Но писать я стал не мемуары, а вот что:
«Коломер знакомится с Э. П., и постепенно дружба, перерастающая в более нежное чувство (см. «целую» в телеграмме), сближает их. Догадываясь (обосновать зарождающиеся подозрения), что Парри жив и что Э.– его дочь, Коломер в поисках дополнительной информации не колеблясь перехватывает письма девушки. Она в отъезде, когда к нему в руки попадает завещание. Он вскрывает его, убеждается в обоснованности своих подозрений и снимает копию с шифровки. С какой целью? А просто так. Что-то вроде профессионального заскока: блеснуть перед Э., если вдруг удастся с помощью своих интеллектуальных способностей расшифровать таинственную криптограмму. (Разумеется, пришлось бы покаяться в неблаговидном поступке, но, с другой стороны… третейский судья Эрос все расставит со временем по своим местам.) В день, когда ему удается расшифровать ребус, письмо уже в доме Э. (Иначе мы бы его при ней не обнаружили.) Он намеревается привезти Э. к дому 120. И получает пулю в спину.
Заметил ли Коломер, что письмо вложено не в тот конверт, в котором оно первоначально находилось?

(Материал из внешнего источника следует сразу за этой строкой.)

-- ==== Sys2Proof/Laws/Cores.lean ====
section
/-! SUPPORT. What the shared operations of the cores do: the ones that only count and report, the walk, and the tags. -/

namespace Sys2Proof.Laws

open Machine

/-! ## Reports -/

/-- Two cores differ at most in the cause of a fault hold and in the rows to be retested. -/
def CoreMarked (c d : Core) : Prop := ∃ x su, d = { c with st := { c.st with faultCause := x }, suspects := su }

/-- Two cores differ at most in their status counters and in the rows to be retested. -/
def CoreSame (c d : Core) : Prop := ∃ st su, d = { c with st := st, suspects := su }

theorem CoreMarked.refl (c : Core) : CoreMarked c c := ⟨c.st.faultCause, c.suspects, rfl⟩

theorem CoreMarked.trans {c d e : Core} (h : CoreMarked c d) (k : CoreMarked d e) : CoreMarked c e := by
  obtain ⟨a, b, rfl⟩ := h
  obtain ⟨a', b', rfl⟩ := k
  exact ⟨a', b', rfl⟩

theorem CoreMarked.same {c d : Core} (h : CoreMarked c d) : CoreSame c d := by
  obtain ⟨a, b, rfl⟩ := h
  exact ⟨_, b, rfl⟩

theorem CoreSame.refl (c : Core) : CoreSame c c := ⟨c.st, c.suspects, rfl⟩

theorem CoreSame.trans {c d e : Core} (h : CoreSame c d) (k : CoreSame d e) : CoreSame c e := by
  obtain ⟨a, b, rfl⟩ := h
  obtain ⟨a', b', rfl⟩ := k
  exact ⟨a', b', rfl⟩

/-- From `s` to `t` no core changes but in its status counters and its rows to be retested, and no crossing changes. -/
structure Reports (s t : State) : Prop where
  core : ∀ j, CoreSame (coreOf s j) (coreOf t j)
  xings : t.xings = s.xings

/-- From `s` to `t` no core changes but in the cause of a fault hold and in its rows to be retested, and no crossing changes. -/
structure Marks (s t : State) : Prop where
  core : ∀ j, CoreMarked (coreOf s j) (coreOf t j)
  xings : t.xings = s.xings

theorem Marks.reports {s t : State} (h : Marks s t) : Reports s t := ⟨fun j => (h.core j).same, h.xings⟩

theorem Marks.refl (s : State) : Marks s s := ⟨fun _ => CoreMarked.refl _, rfl⟩

theorem Marks.trans {s t u : State} (h : Marks s t) (k : Marks t u) : Marks s u :=
  ⟨fun j => (h.core j).trans (k.core j), k.xings.trans h.xings⟩

theorem Reports.refl (s : State) : Reports s s := ⟨fun _ => CoreSame.refl _, rfl⟩

theorem Reports.trans {s t u : State} (h : Reports s t) (k : Reports t u) : Reports s u :=
  ⟨fun j => (h.core j).trans (k.core j), k.xings.trans h.xings⟩

theorem coreOf_of_cores {s t : State} (h : t.cores = s.cores) (j : Nat) : coreOf t j = coreOf s j := by
  unfold coreOf
  rw [h]

theorem Marks.of_same {s t : State} (h : t.cores = s.cores) (k : t.xings = s.xings) : Marks s t :=
  ⟨fun j => by rw [coreOf_of_cores h]; exact CoreMarked.refl _, k⟩

theorem Marks.modCore {s : State} {k : Nat} {f : Core → Core} (h : ∀ c, CoreMarked c (f c)) :
    Marks s (Machine.modCore k f s) := by
  refine ⟨fun j => ?_, rfl⟩
  by_cases e : j = k
  · subst e
    rw [coreOf_modCore_same]
    exact h _
  · rw [coreOf_modCore_ne s f e]
    exact CoreMarked.refl _

theorem Marks.foldl {α : Type} (f : State → α → State) (l : List α) (h : ∀ s a, Marks s (f s a)) (s : State) :
    Marks s (l.foldl f s) := by
  induction l generalizing s with
  | nil => exact Marks.refl s
  | cons a l ih => exact (h s a).trans (ih _)

theorem marks_faultCoreBay (code k c : Nat) (s : State) : Marks s (faultCoreBay code k c s) := by
  unfold faultCoreBay
  split <;> exact Marks.of_same rfl rfl

theorem marks_reportUncorrectable (r : LogRec) (s : State) : Marks s (reportUncorrectable r s) := by
  have h := within_reportUncorrectable (S := [.host, .ev, .fw, .err, .hostMem, .bootLog]) (r := r)
    (res := none) ((Covers.self _).mono (by decide)) (Within.refl _ s)
  exact Marks.of_same (h.frame .cores (by decide)) (h.frame .xings (by decide))

theorem marks_reportCorrected (n : Nat) (r : LogRec) (s : State) : Marks s (reportCorrected n r s) := by
  have h := within_reportCorrected (S := [.host, .ev, .fw, .err, .hostMem, .bootLog]) (site := n) (r := r)
    ((Covers.self _).mono (by decide)) (Within.refl _ s)
  exact Marks.of_same (h.frame .cores (by decide)) (h.frame .xings (by decide))
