theorem bayOf_loadedState (ho : CoresInOrder (imgOf r.bytes) s) (i : Nat) :
    bayOf (loadedState i r s) i = some { bayLoaded r (imgOf r.bytes) (reqBay s r) with idleSince := some s.now } := by
  have hnew := (prepareCores_inOrder ho).frame
  have hold : reqBay (prepareCores r s) r = reqBay s r :=
    congrArg r.bay.bind (funext (bayOf_of_bays (hnew .bays (by decide))))
  refine (bayOf_applyLoad i r (prepareCores r s)).trans ?_
  rw [newBay, hold, hnew .now (by decide)]

theorem bayOf_loadedState_ne (ho : CoresInOrder (imgOf r.bytes) s) (hj : j ≠ i) (hb : bayOf s j = some b)
    (hm : b.mode ≠ .held) : bayOf (loadedState i r s) j = some b :=
  bayOf_applyLoad_ne (s := prepareCores r s) hj
    ((bayOf_of_bays ((prepareCores_inOrder ho).frame .bays (by decide)) j).trans hb) hm

theorem loadedState_holds (ho : CoresInOrder (imgOf r.bytes) s) (hk : k ∈ imCores (imgOf r.bytes)) (i : Nat) :
    HoldsImage (imgOf r.bytes) k (coreOf s k) (coreOf (loadedState i r s) k) := by
  rw [← (prepareCores_inOrder ho).cores k]
  exact applyLoad_holds hk i (prepareCores r s)

theorem loadReports_loadedState (ho : CoresInOrder (imgOf r.bytes) s) (hpart : r.part < s.parts.length) (i : Nat) :
    (partOf (loadedState i r s) r.part).loadReports
      = (loadReport r (errStatus stOk) i s :: (partOf s r.part).loadReports).take 16 := by
  have hload : OnlyChanges [.bays, .cores, .xings, .bufs] s (applyLoad i r (prepareCores r s)) :=
    only_trans (only_mono (prepareCores_inOrder ho).frame (by decide))
      (within_applyLoad ((Covers.self _).mono (by decide)) (Within.refl _ _)).frame
  have hparts : (applyLoad i r (prepareCores r s)).parts = s.parts := hload .parts (by decide)
  rw [loadedState, keepReport, partOf_modPart _ (hparts ▸ hpart),
    loadReport_congr (hload .bootGeneration (by decide)) (hload .now (by decide)), partOf, hparts]
  rfl

/-! ## BAY_LOAD (R289, R290) -/

variable {cmd : Cmd} {pay : List Byte}

/-- What a BAY_LOAD asks for, with its image in host memory. -/
def loadReq (cmd : Cmd) (pay : List Byte) (s : State) : LoadReq :=
  ⟨cmd, hostRead s (leAt pay 0 8) (leAt pay 8 4), leAt pay 8 4, cmdPart cmd, bitAt (leAt pay 0xC 1) 0, leAt pay 0x10 4, none⟩

/-- The load attempt of a BAY_LOAD. -/
def loadAttempt (cmd : Cmd) (pay : List Byte) (s v : State) : State :=
  finishLoad (freeHandle v) (loadReq cmd pay s) (freeHandle v) 0 v

/-- With its payload in order and its image read, a BAY_LOAD makes its attempt: an image in order needs the supervisors of
its dies. -/
theorem exec_bayLoad (h : LoadTakes cmd pay s) :
    exec (.bayLoad cmd) s = .next
      (if (loadErr (takeCmd cmd s) (loadReq cmd pay (takeCmd cmd s))).isSome then
         loadAttempt cmd pay (takeCmd cmd s) (takeCmd cmd s)
       else needProcs ((imSites (imgOf (loadReq cmd pay (takeCmd cmd s)).bytes)).filterMap procOfSite) cmd pay
         (loadAttempt cmd pay (takeCmd cmd s)) (takeCmd cmd s)) := by
  obtain ⟨ha, hlen, hsize, hflag, hzero, hzero', hanswer⟩ := h
  have hform : firstFail [(decide (pay.length ≠ 24) || decide (leAt pay 8 4 < 64), stBadLength),
      (decide (1 < leAt pay 0xC 1) || !zeroAt pay 0xD 3 || !zeroAt pay 0x14 4, stBadField)] = stOk := by
    rw [hlen, hzero, hzero', decide_eq_false (Nat.not_lt.mpr hsize), decide_eq_false (Nat.not_lt.mpr hflag)]
    rfl
  have hread : readImage (leAt pay 0 8) (leAt pay 8 4) (takeCmd cmd s)
      = (stOk, hostRead (takeCmd cmd s) (leAt pay 0 8) (leAt pay 8 4)) := by
    rw [readImage, hanswer]
  refine (runRow_accepted ha doBayLoad).trans (congrArg _ ?_)
  rw [doBayLoad]
  dsimp only
  rw [hform, if_neg (not_not.mpr rfl), hread]
  rfl

theorem exec_bayLoad_refused {x : LoadErr} (h : LoadTakes cmd pay s)
    (hx : loadErr (takeCmd cmd s) (loadReq cmd pay (takeCmd cmd s)) = some x) :
    exec (.bayLoad cmd) s
      = .next (complete cmd x.status 0 (keepReport (loadReq cmd pay (takeCmd cmd s)) x 0xFFFF (takeCmd cmd s))) := by
  rw [exec_bayLoad h, hx, if_pos (Option.isSome_some), loadAttempt, finishLoad_refused hx]
  rfl

theorem exec_bayLoad_loads (h : LoadTakes cmd pay s) (hx : loadErr (takeCmd cmd s) (loadReq cmd pay (takeCmd cmd s)) = none)
    (hrun : DiesRun (imgOf (loadReq cmd pay (takeCmd cmd s)).bytes) (takeCmd cmd s))
    (ho : CoresInOrder (imgOf (loadReq cmd pay (takeCmd cmd s)).bytes) (takeCmd cmd s)) :
    exec (.bayLoad cmd) s = .next (complete cmd stOk (freeHandle (takeCmd cmd s))
      (loadedState (freeHandle (takeCmd cmd s)) (loadReq cmd pay (takeCmd cmd s)) (takeCmd cmd s))) := by
  rw [exec_bayLoad h, hx, if_neg (by decide : ¬(none : Option LoadErr).isSome = true), FloorPlanFamily.needProcs_run hrun,
    loadAttempt, finishLoad_loads hx ho]
  rfl

/-! ## BAY_RECONFIGURE (R263, R264, R268, R292) -/

/-- A BAY_RECONFIGURE that its bay takes, with an image of 64 bytes or more. -/
structure Reconfigures (cmd : Cmd) (pay : List Byte) (s : State) (b : Bay) : Prop where
  accepted : Accepted 0x0205 cmd pay s
  form : firstFail (bayFormChecks reconfigForm pay) = stOk
  bay : bayOf s (payBay pay) = some b
  part : b.part = cmdPart cmd
  size : 64 ≤ payArgLen pay
  ready : s.install = false
  free : stopBlocked b (bitAt (payFlags pay) 0) = false
  supervisors : SupervisorsRun (takeCmd cmd s) b

/-- In a state that allows it a reconfiguration loads at once where the bay is stopped, and else stops the bay first. -/
theorem exec_bayReconfigure (h : Reconfigures cmd pay s b) (hm : b.mode ∈ reconfigModes) :
    exec (.bayReconfigure cmd) s = .next
      (if b.mode = .stopped then reloadStep (payBay pay) cmd (payArg pay) (payArgLen pay) (takeCmd cmd s)
       else beginStop (payBay pay) b (some cmd) (bitAt (payFlags pay) 0) (some (payArg pay, payArgLen pay))
         (takeCmd cmd s)) := by
  have hb : bayOf (takeCmd cmd s) (payBay pay) = some b := (bayOf_takeCmd cmd s _).trans h.bay
  have hown : firstFail [((takeCmd cmd s).install, stBusy), (stopBlocked b (bitAt (payFlags pay) 0), stBusy)] = stOk := by
    rw [takeCmd_install, h.ready, h.free]
    rfl
  refine (runRow_accepted h.accepted doBayReconfigure).trans (congrArg _ ?_)
  rw [doBayReconfigure]
  dsimp only
  rw [h.form, if_neg (not_not.mpr rfl), hb]
  dsimp only
  rw [if_neg fun hshort => absurd hshort.2.2 (Nat.not_lt.mpr h.size), startReconfigure,
    bayRun_passes h.form hb h.part hm hown, FloorPlanFamily.needProcs_run h.supervisors]

/-- What the load step of a reconfiguration asks for. -/
def reloadReq (cmd : Cmd) (pay : List Byte) (part : Nat) (s : State) : LoadReq :=
  ⟨cmd, hostRead s (payArg pay) (payArgLen pay), payArgLen pay, part, false, 0, some (payBay pay)⟩

theorem reloadStep_loads (hb : bayOf s (payBay pay) = some b) (hanswer : hostAnswer s (payArg pay) (payArgLen pay) = none)
    (hx : loadErr s (reloadReq cmd pay b.part s) = none) (ho : CoresInOrder (imgOf (reloadReq cmd pay b.part s).bytes) s) :
    reloadStep (payBay pay) cmd (payArg pay) (payArgLen pay) s
      = complete cmd stOk (headEpoch s b) (loadedState (payBay pay) (reloadReq cmd pay b.part s) s) := by
  have hread : readImage (payArg pay) (payArgLen pay) s = (stOk, hostRead s (payArg pay) (payArgLen pay)) := by
    rw [readImage, hanswer]
  rw [reloadStep, hb]
  dsimp only
  rw [hread, if_neg (not_not.mpr rfl)]
  exact finishLoad_loads hx ho _ _ _

/-! ## LOAD_REPORT_GET (R294) -/

theorem padTo_length (n : Nat) (bs : List Byte) : (padTo n bs).length = n := by
  simp only [padTo, bytesAt, List.length_append, List.length_take, List.length_drop, List.length_replicate]
  omega

/-- The reports that a LOAD_REPORT_GET answers with. -/
def reportsOut (part : Nat) (s : State) : List Byte :=
  padTo 512 ((partOf s part).loadReports.flatMap (reportBytes (kingFuse s).stepping.toNat))

theorem reportsOut_takeCmd (part : Nat) (cmd : Cmd) (s : State) : reportsOut part (takeCmd cmd s) = reportsOut part s := by
  rw [reportsOut, partOf, kingFuse, fuseOf, kingSite, takeCmd_parts, takeCmd_fp, takeCmd_fuses]
  rfl

theorem exec_loadReportGet (ha : Accepted 0x020A cmd pay s) (hlen : 512 ≤ cmdLen cmd) (hmb : isMbData cmd = false) :
    exec (.loadReportGet cmd) s
      = .next (completeWithBuf cmd (cmdAddr cmd) (reportsOut (cmdPart cmd) (takeCmd cmd s)) 0 (takeCmd cmd s)) := by
  have hform : firstFail [(decide (cmdLen cmd < 512), stBadLength)] = stOk := by
    rw [decide_eq_false (Nat.not_lt.mpr hlen)]
    rfl
  refine (runRow_accepted ha doLoadReportGet).trans (congrArg _ ?_)
  rw [doLoadReportGet, FloorPlanFamily.checked_pass hform, completeWithOwnBuf, writeOwnBuf, hmb]
  rfl

/-- Settles O35: a load in order is the loading of its cores, whose images the rest of the load leaves, and one bay on its
handle; a reconfiguration stops its bay or is such a load; and the reports are read as they are kept. -/
theorem baysLoad : Obligations.BaysLoad := by
  intro c pay s hkept u
  have hbays (j : Nat) : bayOf u j = bayOf s j := bayOf_takeCmd c s j
  have hcores (k : Nat) : coreOf u k = coreOf s k := coreOf_takeCmd c s k
  refine ⟨fun h => ?load, fun b ha hform hb hpart hsize hinstall hfree hsup => ?reconfigure, fun ha hlen hmb hbuf => ?reports⟩
  case load =>
    intro r
    have hr : r = loadReq c pay u := rfl
    clear_value r
    subst hr
    refine ⟨fun x hx => exec_bayLoad_refused h hx, fun hx hrun ho =>
      ⟨loadedState (freeHandle u) (loadReq c pay u) u, exec_bayLoad_loads h hx hrun ho, bayOf_loadedState ho _,
        fun j x hj hxj hxm => bayOf_loadedState_ne ho hj ((hbays j).trans hxj) hxm, fun k hk => ?_, fun hpart => ?_,
        loadedState_only ho _⟩⟩
    · have hcore := loadedState_holds ho hk (freeHandle u)
      rw [hcores] at hcore
      exact ⟨hcore.image, hcore.tags, hcore.epoch, hcore.queues, hcore.banks, hcore.srState, hcore.page, hcore.microcode⟩
    · have hlen : u.parts.length = 8 := (takeCmd_kept hkept).parts
      have hold : partOf u (cmdPart c) = partOf s (cmdPart c) := by rw [partOf, partOf, takeCmd_parts]
      rw [← hold]
      exact loadReports_loadedState (r := loadReq c pay u) ho (hlen ▸ hpart) _
  case reconfigure =>
    have hrec : Reconfigures c pay s b := ⟨ha, hform, hb, hpart, hsize, hinstall, hfree, hsup⟩
    have hbu : bayOf u (payBay pay) = some b := (hbays _).trans hb
    refine ⟨fun hm => ?stops, fun hm hanswer => ?reloads⟩
    case stops =>
      have hmode : b.mode ∈ reconfigModes ∧ b.mode ≠ .stopped := by
        obtain hm | hm | hm := hm <;> rw [hm] <;> decide
      obtain ⟨now, hstop⟩ :=
        bayOf_beginStop (payBay pay) b (some c) (bitAt (payFlags pay) 0) (some (payArg pay, payArgLen pay)) u
      refine ⟨_, _, (exec_bayReconfigure hrec hmode.1).trans (congrArg _ (if_neg hmode.2)), hstop, rfl, rfl, rfl,
        fun hmark => ?_, fun hmark hrun => ?_, fun j hj => (bayOf_beginStop_ne hj).trans (hbays j)⟩
      · exact (congrArg (stopCycleOf b) hmark).trans (stopCycleOf_mark b)
      · exact (congrArg (stopCycleOf b) hmark).trans (stopCycleOf_running hrun)
    case reloads =>
      intro r
      have hr : r = reloadReq c pay b.part u := rfl
      clear_value r
      subst hr
      intro hx ho
      refine ⟨loadedState (payBay pay) (reloadReq c pay b.part u) u, ?_, ?_,
        fun j x hj hxj hxm => bayOf_loadedState_ne ho hj ((hbays j).trans hxj) hxm, fun k hk => ?_⟩
      · rw [exec_bayReconfigure hrec (by rw [hm]; decide), if_pos hm, reloadStep_loads hbu hanswer hx ho]
      · have hold : reqBay u (reloadReq c pay b.part u) = some b := hbu
        rw [bayOf_loadedState ho, hold]
      · have hcore := loadedState_holds ho hk (payBay pay)
        exact ⟨hcore.image, hcore.epoch⟩
  case reports =>
    have ⟨_, htake, _⟩ := ha
    obtain ⟨x, hx⟩ := takenOf_takeCmd htake
    obtain ⟨t, ht, hout, honly⟩ := completeWithBuf_answers hx (bs := reportsOut (cmdPart c) u)
      (by rwa [reportsOut, padTo_length])
    rw [reportsOut_takeCmd] at hout
    exact ⟨t, (exec_loadReportGet ha hlen hmb).trans (congrArg _ ht), hout, honly⟩

end Sys2Proof.ContractFamily

/-! Proofs of the family of the service fabric and the stacks: the scrubber of a stack (O39), the partition commands (O38),
what a request meets where it arrives (O36), and answers, hops and congestion maps (O37). -/

namespace Sys2Proof.ServiceFamily

open Machine Laws BayFamily

variable {s t u : State} {n w : Nat} {m : MemKind} {f : EccFinding} {d : StackState}

/-! ## Lists that mark (R540, R544) -/

theorem mem_listMark_true (w : Nat) (l : List Nat) : w ∈ listMark true w l := by
  rw [listMark, if_pos rfl]
  split
  case isTrue h => exact List.contains_iff_mem.mp h
  case isFalse => exact List.mem_append_right l (List.mem_singleton.mpr rfl)

theorem not_mem_listMark_false (w : Nat) (l : List Nat) : w ∉ listMark false w l := by
  rw [listMark, if_neg Bool.false_ne_true, List.mem_filter]
  rintro ⟨-, h⟩
  exact bne_iff_ne.mp h rfl

theorem mem_of_mapGet? {α : Type} {l : List (Nat × α)} {k : Nat} {v : α} (h : mapGet? l k = some v) : (k, v) ∈ l := by
  induction l with
  | nil => cases h
  | cons p l ih =>
    obtain ⟨j, x⟩ := p
    rw [mapGet?] at h
    split at h
    case isTrue hj =>
      cases h
      exact hj ▸ List.mem_cons_self
    case isFalse => exact List.mem_cons_of_mem _ (ih h)

/-! ## Stacks -/

@[simp] theorem stack_modStack_same (n : Nat) (g : StackState → StackState) (s : State) :
    mapGetD (modStack n g s).hbms n stackZero = g (mapGetD s.hbms n stackZero) := mapGetD_mapSet_same _ _ _ _

theorem stack_modStack_ne {k : Nat} (g : StackState → StackState) (s : State) (h : k ≠ n) :
    mapGetD (modStack n g s).hbms k stackZero = mapGetD s.hbms k stackZero := mapGetD_mapSet_ne _ _ _ _ h

theorem modStack_only (n : Nat) (g : StackState → StackState) (s : State) : OnlyChanges [.hbms] s (modStack n g s) :=
  (within_modStack (Covers.self _) (Within.refl _ s)).frame

/-! ## What the codes find in a word (R326, R540, R544) -/

theorem examine_unarmed (h : s.err.armed = []) (p : Nat) (g : Injection → Bool) : examine p g s = (false, s) := by
  rw [examine, injOf, h]
  rfl

theorem err_markBad (m : MemKind) (w : Nat) (b : Bool) (s : State) : (markBad m w b s).err = s.err :=
  (within_markBad (Covers.self _) (Within.refl _ s)).frame .err (by decide)

/-- Where no injection is armed a word is beyond correction exactly if it was, or the codes find it so now. -/
theorem examineWord_unarmed (h : s.err.armed = []) (m : MemKind) (f : EccFinding) (w : Nat) (res : Option Nat) :
    examineWord m f w s res =
      (let here (o : Nat) : Bool := o / memWord m == w
       let v := if f.uncorrectable.any here then markBad m w true s else s
       if isBad v m w then (true, wordUncorrectable m w false v res)
       else if f.corrected.any here then (false, wordCorrected m w false v)
       else (false, v)) := by
  have hv : (if f.uncorrectable.any (fun o => o / memWord m == w) then markBad m w true s else s).err.armed = [] := by
    split
    · rw [err_markBad, h]
    · exact h
  rw [examineWord]
  dsimp only
  rw [examine_unarmed hv, examine_unarmed hv]
  rfl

Да. Ибо если в Перраше в него стрелял тот самый человек, который явился обыскивать дом 120, значит, Коломер его вычислил. Как это ему удалось? Он знает, что этот человек – знакомый Э., единственной законной владелицы завещания. (Даже если Коломеру неизвестно, что этот человек пытал Парри, он знает нечто такое, чего не знаю я, но что выводит его на верную дорогу.) Ранее мы отметили, что в планы этого X., может быть, и не входило убивать Коломера. Но, увидев, как Коломер ринулся мне навстречу, он отбрасывает все сомнения. Вывод: X. знаком и со мной.
Почему, расшифровав ребус, Коломер так торопится увезти Э. П. в Париж, что телеграфирует ей, предлагает ждать его на вокзале и даже решается на незаконное пересечение демаркационной линии? Ответ: он не верит в то, что подозреваемый им человек расшифровал криптограмму. Ибо если бы это было иначе, тот человек не стал бы отправлять письмо. А раз он его отправил, значит, намеревался следить за девушкой, которой должно было быть известно, о чем идет речь. Но это означает, что Э. П., ненадолго возвращающаяся в Лион и покидающая его,– в опасности. Чтобы подстраховать ее, самое разумное – это попросить ее оставаться на вокзале и убедить незамедлительно ехать в Париж…»
На этом я прервал свои записи.
– Вы всегда высовываете язык, составляя послание вашей Дульсинее? – спросил Фару.
Я сложил листки, не познакомив его с их содержанием. И сообщил, что мы не сможем сегодня повидаться с Элен Парри. Он вскипел.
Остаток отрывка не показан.